University Hospital, Frankfurt, Germany; for the GMALL Study Group


Results in mature B-ALL and Burkitt NHL improved substantially with short intensive chemotherapy cycles based on fractionated CYCLO/IFO and HD-MTX. Further improvement by intensification of HD-MTX dose is limited due to toxicity particularly in elderly pts. Since 86% of B-ALL/Burkitt-NHL pts were CD20+ (>20% of cells) a new protocol GMALL B-ALL/NHL 2002 was initiated which includes antiCD20. The regimen with six 5-day chemotherapy cycles is based on previous GMALL studies (Blood 87:495, 1996). Major new features are (1) 8 x antiCD20 (before each chemotherapy cycle and 2 x after cycle 6) and (2) a new cycle with HDARAC beside other drugs (cycle C). Pts =15 yrs) from 39 centers entered the new protocol: 19 mature B-ALL, 36 Burkitt NHL, 5 B-lymphoblastic lymphoma, 18 diffuse large B-cell NHL and 4 large cell anaplastic NHL. 53 pts have completed the first two cycles and were evaluable for a 1st interim analysis. The median age was 40 (16-73) yrs with 21% > 55 yrs. In NHL 56% had stage III/IV disease, 66% elevated LDH, 29% bulky disease, 69% EN involvement and 45% B-symptoms.

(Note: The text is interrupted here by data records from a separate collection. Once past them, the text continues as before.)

/-! ## Decoding: words written out from R70, `OP RSVD DATA` (T2.5, R80) -/

theorem test_decode_char : decode 0b0000_0000_01001110#16 = .char 0x4E#8 := by decide
theorem test_decode_char_rsvd : decode 0b0000_1111_01001110#16 = .char 0x4E#8 := by decide
theorem test_decode_eos : decode 0b0001_0000_00000000#16 = .eos := by decide
theorem test_decode_eos_ignored_bits : decode 0b0001_0010_00110100#16 = .eos := by decide
theorem test_decode_sinkfail : decode 0b0010_0000_00000101#16 = .sinkfail 0x05#8 := by decide
theorem test_decode_exterr : decode 0b0011_0000_01111111#16 = .exterr 0x7F#8 := by decide
theorem test_decode_reserved47_first : decode 0b0100_0000_00000000#16 = .reserved47 0x4#4 := by decide
theorem test_decode_reserved47_last : decode 0b0111_0000_11111111#16 = .reserved47 0x7#4 := by decide
theorem test_decode_reserved8F_first : decode 0b1000_1010_10111100#16 = .reserved8F 0x8#4 := by decide
theorem test_decode_reserved8F_last : decode 0b1111_1111_11111111#16 = .reserved8F 0xF#4 := by decide
theorem test_encode_sinkfail : encode (.sinkfail 0x05#8) = 0x2005#16 := by decide
theorem test_decode_table_word : decodeTableWord 16 0x307F = some (.exterr 0x7F#8) := by decide
theorem test_decode_table_word_too_long : decodeTableWord 32 0x307F = none := by decide
theorem test_decode_bits_rejects_by_name : decodeBits 32 0x307F = .error .notOneWord := by rfl

/-! ## The tables, decode and toHex (T1.3, T2.1, T2.2) -/

theorem test_alphabet_pinned_values :
    (ascii "NBSWY3DPM").map decLut =
      [some 13#5, some 1#5, some 18#5, some 22#5, some 24#5, some 27#5, some 3#5, some 15#5, some 12#5] := by decide
theorem test_decode_eight : decodeChunk (ascii "NBSWY3DP") = .ok (ascii "hello") := by decide
theorem test_decode_seven : decodeChunk (ascii "MZXW6YQ") = .ok (ascii "foob") := by decide
theorem test_decode_five : decodeChunk (ascii "MZXW6") = .ok (ascii "foo") := by decide
theorem test_decode_four_noncanonical : decodeChunk (ascii "7777") = .ok [0xFF#8, 0xFF#8] := by decide
theorem test_decode_two_noncanonical : decodeChunk (ascii "M3") = .ok [0x66#8] := by decide
theorem test_decode_length_before_characters : decodeChunk (ascii "1AB") = .err .invalidSize 0x03#8 := by decide
theorem test_decode_first_bad_character : decodeChunk (ascii "A01B") = .err .invalidData 0x30#8 := by decide
theorem test_decode_padding : decodeChunk (ascii "MY======") = .err .invalidData 0x3D#8 := by decide
theorem test_toHex : toHex [0x12#8, 0xAB#8, 0x0A#8] = ascii "12ab0a" := by decide
theorem test_encode_group : encodeGroup (ascii "foob") = ascii "MZXW6YQ" := by decide

/-! ## The commands (T2.3, T2.4) -/

theorem test_char_appends_unchecked : endsIn (exec (.char 0x31#8) (holding "AB")) .running "AB1" "" = true := by decide
theorem test_char_eighth_flushes :
    endsIn (exec (.char 0x50#8) (holding "NBSWY3D")) .running "" "hello" = true := by decide
theorem test_eos_hex :
    endsIn (exec .eos { holding "MY" with hexEn := true }) .done "" "66" = true := by decide
theorem test_eos_bad_size :
    nextHas (exec .eos (holding "ABCDEF")) (fun t => t.status == 0x0006000A#32 && t.outLog == []) = true := by decide
theorem test_sinkfail_status :
    nextHas (exec (.sinkfail 0x05#8) State.reset) (fun t => t.status == 0x0005000E#32) = true := by decide
theorem test_sinkfail_in_halted :
    nextHas (exec (.sinkfail 0x05#8) stopped) (fun t => t.status == 0x0003000A#32) = true := by decide
theorem test_exterr_in_done_hex :
    nextHas (exec (.exterr 0x7F#8) { finished with hexEn := true }) (fun t => t.status == 0x007F0032#32) = true := by
  decide
theorem test_reserved47_keeps_chunk :
    nextHas (exec (.reserved47 0x4#4) (holding "ABC")) (fun t => t.status == 0x00F40312#32) = true := by decide
theorem test_reserved8F_status :
    nextHas (exec (.reserved8F 0xF#4) State.reset) (fun t => t.status == 0x00FF0012#32) = true := by decide

/-! ## Steps -/

theorem test_step_runs_the_word_after_reset :
    nextHas (step (State.reset.withFetchWord 16 0x0F4E)) (fun t => t.chunk == ascii "N" && t.input == []) = true := by
  decide
theorem test_char_in_done_before_whitespace :
    nextHas (step (finished.withFetchWord 16 0x0020)) (fun t => t.status == 0x00F00012#32) = true := by decide
theorem test_stalled_sink :
    exec .eos { holding "MZXW6YQ" with sink := .stallsAfter 3 } = .fault (.sinkStalled (ascii "foo")) := by rfl
theorem test_failing_flush_before_a_stalled_sink :
    nextHas (exec .eos { holding "ABC" with sink := .stallsAfter 0 }) (fun t => t.status == 0x0003000A#32) = true := by
  decide
theorem test_reset_during_a_command :
    nextHas (step { holding "MZXW6YQ" with input := [.commandCutByReset 0x1000#16 3] })
      (fun t => t.outLog == ascii "foo" && t.rst && t.chunkLen == 7#4) = true := by decide
theorem test_end_of_reset :
    nextHas (step { stopped with rst := true, hexEnPin := true, input := [.releaseReset] })
      (fun t => t.status == 0x00000020#32 && t.outLog == []) = true := by decide

/-! ## The assembler (R78, R80; T3 P6) -/

theorem test_assemble_char_escape : assembleLine (ascii "CHAR '\\n' ; newline") = .ok [0x000A#16] := by decide
theorem test_assemble_sinkfail_default : assembleLine (ascii "SINKFAIL") = .ok [0x2000#16] := by decide
theorem test_assemble_too_large : assembleLine (ascii "EXTERR 256") = .error .tooLarge := by decide
theorem test_assemble_program :
    assemble (ascii "; HEX_EN = 0\nSTR \"ABC\"\n.word 0x4000\n") = .ok [0x0041#16, 0x0042#16, 0x0043#16, 0x4000#16] := by
  decide +kernel
theorem test_assemble_stream_escape :
    assembleLine (ascii "STREAM \"M\\\"\"") = .ok [0x004D#16, 0x0022#16, 0x1000#16] := by decide +kernel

CR (including 1 CRu) after only 2 cycles (AB) was achieved in 10/11 B-ALL pts (91%); 1 elderly B-ALL patient died from suspected CNS aspergillosis. All B-ALL pts

abstract No: 


Full conference title: 

American Society of Hematology 45th Annual Meeting
    • ASH 45th (2003)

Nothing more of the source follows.